その上で「準備が3年必要」というなら、それは尊重します。
調べた上で何か誤解しながら行動したとしても、調べない人よりは遥かに成功に近づきます。

応援しています。












2018年2月20日火曜日

勉強の成果を添削して欲しいという人


私のところには、土地家屋調査士をめざす様々な人から相談のメールが来ます。
最近は少なくなりましたが、それでも2日〜3日に1件は連絡が来ます。
新幹線や飛行機に乗って、仙台まで相談に来る方もいます。
その方とその家族の人生がかかっているのだから、真剣に相談にのります。

中には何回も相談をいただくリピーターの方もいます。
もちろん一度相談を受けた方のその後は心配していますから、また迷ったら何度でも相談をいただくことはむしろ嬉しいです。
ただし、開業したらすべて自分で判断するしかないことも、個人業の世界なのですが。

途中経過報告なのだと思うけど、勉強中の成果を送ってきた人がいました。
添削して欲しいらしいのです。
おそらく、私にがんばっていることをアピールしたいのだと思うけれど、それは不要(迷惑)です。

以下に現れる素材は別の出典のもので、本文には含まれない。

-- ==== Sys2Proof/Certificates/Slice0/Obligations.lean ====
section
/-! DEFINITION. The statements for the provers: encoding, step, invariants and frames; then the Z80 and the 6502 family by family; then
requests and the driver; then the VDP. Each docstring names the rules of spec/ it formalises. -/
open Sys2Proof Sys2Proof.Machine

/-! ## Encoding -/

/-- Decoding what `encode` writes gives the instruction back, with every operand, whatever bytes follow (spec/30_encoding.md R170 to
R204). -/
def Obligations.DecodeReadsWhatEncodeWrites : Prop :=
  ∀ (i : Instr) (rest : List Byte), i.wf = true → decode i.cpu (encode i ++ rest) = .ok i

/-- Whatever bytes decode to an instruction begin with its one encoding; it is well formed and of the variant asked for
(spec/30_encoding.md R183, R184, R200, R220). -/
def Obligations.DecodeTakesOnlyItsOwnEncoding : Prop :=
  ∀ (cpu : Cpu) (bytes : List Byte) (i : Instr), decode cpu bytes = .ok i →
    i.wf = true ∧ i.cpu = cpu ∧ ∃ rest, bytes = encode i ++ rest

/-- Words written out from the spec's encodings decode to the instructions they stand for (R231, R238, R245, R296, R350, R404, R451,
R503, R505, R510, R502, R556, R629, R648). A sanity statement. -/
def Obligations.WordsOfTheSpecDecode : Prop :=
  decode .z80 [0x78] = .ok (.zLdRR .a .b) ∧
  decode .z80 [0xDD, 0x36, 0x01, 0x7F] = .ok (.zLdMemXyN .ix 0x01 0x7F) ∧
  decode .z80 [0xED, 0x57] = .ok .zLdAI ∧
  decode .z80 [0xC6, 0x11] = .ok (.zAddAN 0x11) ∧
  decode .z80 [0xCB, 0x27] = .ok (.zSlaR .a) ∧
  decode .z80 [0x20, 0xFC] = .ok (.zJrCc .nz 0xFC) ∧
  decode .z80 [0xED, 0xB0] = .ok .zLdir ∧
  decode .z80 [0xFD, 0x65] = .ok (.zLdXyHalfR .iy .hi .xyl) ∧
  decode .z80 [0xDD, 0xCB, 0x00, 0x00] = .ok (.zRotMemXyR .ix 0x00 .rlc .b) ∧
  decode .z80 [0xED, 0x77] = .ok (.zIllegalEd 0x77) ∧
  decode .z80 [0xDD, 0x00] = .ok (.zPrefix .ix 0x00) ∧
  decode .m6502 [0xBD, 0xF0, 0x12] = .ok (.mLdaAbsX 0x12F0) ∧
  decode .m6502 [0xD0, 0xFD] = .ok (.mBne 0xFD) ∧
  decode .m6502 [0x02] = .ok (.mIllegal 0x02)

/-- The fetch reads the instruction whose encoding stands in plain RAM at the program counter, and changes nothing
(spec/20_memory.md R132, spec/30_encoding.md R183). -/
def Obligations.FetchFindsTheInstructionAtPc : Prop :=
  ∀ (i : Instr) (s : State), i.wf = true → i.cpu = s.cfg.cpu →
    (∀ k, k < (encode i).length → PlainAt s.cfg (s.pc + BitVec.ofNat 16 k) ∧
      (encode i)[k]? = some (s.ramByte (s.pc + BitVec.ofNat 16 k))) →
    fetch s = (some i, s)

/-! ## The step -/

/-- A step inside `Execute` runs the instruction the fetch found: `PC` stands past it, `R` is advanced by its opcode bytes in the low
seven bits and the table cost charged before it runs; with the grace window open, `graceEnd` follows unless it is `EI`. The cost is the
entry of its page of `CFG.cyc`, or that of an ignored prefix or of an illegal opcode; in the default tables it is the cost of the
opcode table's row, beside the default penalties (R40, R829, R842, R821, R822, R930 to R937). -/
def Obligations.StepRunsTheFetchedInstruction : Prop :=
  (∀ (i : Instr) (s s1 : State), s.phase = .execLoop → fetch s = (some i, s1) →
    (s.cfg.cpu = .z80 → 0 < s.z.icount → s.z.halted = false →
      let s0 := { s1 with z := { s1.z with
        pc := s1.z.pc + BitVec.ofNat 16 i.size
        r := advanceR (opcodeBytes i) s1.z.r
        icount := s1.z.icount - costZ80 s1.cfg i } }
      (s.z.grace = false → step s = exec i s0) ∧
      (i = .zEi → step s = exec i s0) ∧
      (s.z.grace = true → i ≠ .zEi → ∀ t, exec i s0 = .next t → step s = graceEnd t)) ∧
    (s.cfg.cpu = .m6502 → s.m.cycLine < s.quota →
      step s = exec i { s1 with m := { s1.m with
        pc := s1.m.pc + BitVec.ofNat 16 i.size
        cycLine := s1.m.cycLine + costM6502 s1.cfg i } })) ∧
  (∀ n r : Byte, advanceR n r = BitVec.ofNat 8 (r.toNat / 128 * 128 + (r.toNat + n.toNat) % 128)) ∧
  (∀ (i : Instr) (cfg : Config),
    let bytes := encode i
    let byte := fun k : Nat => bytes[k]?.getD 0
    let entry := fun (page : List Nat) (k : Nat) => page[(byte k).toNat]?.getD 0
    let ignored := (∃ xy b, i = .zPrefix xy b) ∨ ∃ xy xy', i = .zPrefixPrefix xy xy'
    let illegal := (∃ op, i = .zIllegalEd op) ∨ (i.isUndocumented = true ∧ cfg.z80Undoc = false)
    let prefixed := byte 0 ∈ [0xCB, 0xED, 0xDD, 0xFD]
    (ignored → i.size = 1 ∧ opcodeBytes i = 1 ∧ costZ80 cfg i = cfg.cyc.ignoredPrefix) ∧
    (¬ignored → i.size = bytes.length ∧ (prefixed → opcodeBytes i = 2) ∧ (¬prefixed → opcodeBytes i = 1) ∧
      (illegal → costZ80 cfg i = cfg.cyc.z80Illegal) ∧
      (¬illegal →
        (¬prefixed → costZ80 cfg i = entry cfg.cyc.main 0) ∧
        (byte 0 = 0xCB → costZ80 cfg i = entry cfg.cyc.cb 1) ∧
        (byte 0 = 0xED → costZ80 cfg i = entry cfg.cyc.ed 1) ∧
        (byte 0 ∈ [0xDD, 0xFD] → byte 1 = 0xCB → costZ80 cfg i = entry cfg.cyc.xycb 3) ∧
        (byte 0 ∈ [0xDD, 0xFD] → byte 1 ≠ 0xCB → costZ80 cfg i = entry cfg.cyc.xy 1))) ∧
    ((∃ op, i = .mIllegal op) → costM6502 cfg i = cfg.cyc.m6502Illegal) ∧
    ((∀ op, i ≠ .mIllegal op) → costM6502 cfg i = entry cfg.cyc.m6502 0) ∧
    (cfg.cyc = CycTables.default → i.wf = true →
      (i.cpu = .z80 → cfg.z80Undoc = true → costZ80 cfg i = i.statedCost) ∧
      (i.cpu = .m6502 → costM6502 cfg i = i.statedCost))) ∧
  (let costs := CycTables.default
   Config.default.cyc = costs ∧ costs.ignoredPrefix = 4 ∧ costs.z80Illegal = 8 ∧ costs.djnzTaken = 5 ∧ costs.jrTaken = 5 ∧
   costs.callTaken = 7 ∧ costs.retTaken = 6 ∧ costs.blockRepeat = 5 ∧ costs.m6502Illegal = 2 ∧ costs.pageCross = 1 ∧
   costs.branchTaken = 1 ∧ costs.branchPage = 1)

/-- No step faults. The only refusal is the mode 0 vector byte that is no restart opcode, on the Z80; at the entry sample point it
happens exactly then (spec/60_exceptions.md R820, R831, R834). -/
def Obligations.StepStopsOnlyOnAnUnknownVector : Prop :=
  (∀ (s : State) (r : Fault), step s ≠ .fault r) ∧
  (∀ (s : State) (q : Refusal), step s = .refused q → q = .im0VectorNotRst ∧ s.cfg.cpu = .z80) ∧
  (∀ s : State, s.phase = .execEntry → s.cfg.cpu = .z80 →
    (step s = .refused .im0VectorNotRst ↔
      s.ic.quit = false ∧ s.ic.nmi = false ∧ s.z.iff1 = true ∧ s.z.im = .im0 ∧
        ∃ v, s.ic.int = some v ∧ v &&& 0xC7 ≠ 0xC7))

/-- Every instruction completes in every state, keeps the configuration and what belongs to the driver, and leaves the other
variant's registers alone (spec/60_exceptions.md R820, spec/10_state.md R30). -/
def Obligations.EveryInstructionCompletes : Prop :=
  ∀ (i : Instr) (s : State), ∃ t, exec i s = .next t ∧
    t.cfg = s.cfg ∧ t.phase = s.phase ∧ t.quota = s.quota ∧ t.inTurn = s.inTurn ∧ t.lines = s.lines ∧ t.polls = s.polls ∧
    (i.cpu = .z80 → t.m = s.m) ∧ (i.cpu = .m6502 → t.z = s.z)

/-! ## Invariants -/

/-- Every step keeps CPU memory and video memory in canonical form (spec/20_memory.md R130, spec/10_state.md R65; the form is the
model's, log 3). -/
def Obligations.StepKeepsMemoriesCanonical : Prop :=
  ∀ s t : State, InputsLegal s → RamCanonical s → VramCanonical s.vdp → step s = .next t →
    InputsLegal t ∧ RamCanonical t ∧ VramCanonical t.vdp

/-- Every step keeps the VDP legal: reserved register bits 0, mode and cached addresses as the registers give them, 192 rows of 256
pixels, the line counter inside the frame; and no step writes the configuration (spec/10_state.md R54, R58, R63, R64, R67, R68,
spec/00_scope.md R13). -/
def Obligations.StepKeepsTheVdpLegalAndTheConfiguration : Prop :=
  ∀ s t : State, step s = .next t →
    t.cfg = s.cfg ∧
    (s.cfg.wf = true → InputsLegal s → VdpLegal s.cfg s.vdp → InputsLegal t ∧ VdpLegal t.cfg t.vdp)

/-- Every step keeps the grace window legal: open only inside the loop of the Z80's `Execute`, with the forced counter and no halt
(spec/10_state.md R44, spec/60_exceptions.md R838). -/
def Obligations.StepKeepsTheGraceWindow : Prop :=
  ∀ s t : State, InputsLegal s → GraceLegal s → step s = .next t → InputsLegal t ∧ GraceLegal t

私は暇つぶしに後進の指導をしているのではありません。
業界の将来のために睡眠を削って指導していることも多いです。
それも全部個人で無料でやってます。
ガイダンスの会場費も私が自分で出しています。

それでも、あなたの方向性が分からなくなれば、あなたのためにいつでも時間は取ります。なんでも聞いてください。

でも、それと「添削してくれ」は違うでしょ。
なにを甘ったれているのですか。
まずは社会性を磨こうよ。






2018年2月17日土曜日

グレイテスト・ショーマン

昨日は仙台支部の総会がありました。
懇親会を終え「オサムちゃん、歌いに行くぞ」という先輩の二次会のお誘いを丁寧にお断りし、「歌を聞くならこちらでしょう」と行ったのが映画館。
ミュージカル「グレイテスト・ショーマン」です。ちょうど昨日から上映だったのです。


19世紀半ばのアメリカ。幼なじみの妻チャリティ(ミシェル・ウィリアムズ)を幸せにすることを願い、挑戦と失敗を繰り返してきたP.T.バーナム(ヒュー・ジャックマン)は、オンリーワンの個性を持つ人々を集めたショーをヒットさせ、成功をつかむ。
しかしバーナムの型破りなショーには根強い反対派もいた。
裕福になっても社会に認めてもらえない状況に頭を悩ませるバーナムだったが、若き相棒フィリップ(ザック・エフロン)の協力により、イギリスのヴィクトリア女王に謁見するチャンスを手にする。レティ(キアラ・セトル)たちパフォーマーを連れて女王に謁見したバーナムは、そこで美貌のオペラ歌手ジェニー・リンド(レベッカ・ファーンガソン)と出会う。
彼女のアメリカ公演を成功させれば、一流のプロモーターとして世間から一目置かれる存在になれる。そう考えたバーナムは、ジェニーのアメリカ・ツアーに全精力を注ぎ込むと決め、フィリップに団長の座を譲る。
そのフィリップは、一座の花形アン(ゼンセイヤ)との障害の多い恋に悩みながらも、ショーを成功させようと懸命に取り組んだ。しかし、彼らの行く手には、これまで築き上げたものすべてを失いかねない危険が待ち受けていた。(オフィシャルより)


実話ベースの映画です。
P.T.バーナム(1810年ー1891年)は、様々な仕事を経て興行師として成功した人で、ショーとしてサーカスを確立した人です。
この映画は100年以上前の古い時代を描いていますが、音楽とダンスは今の時代の新しいもので、かなりキレが良く気分が上がります。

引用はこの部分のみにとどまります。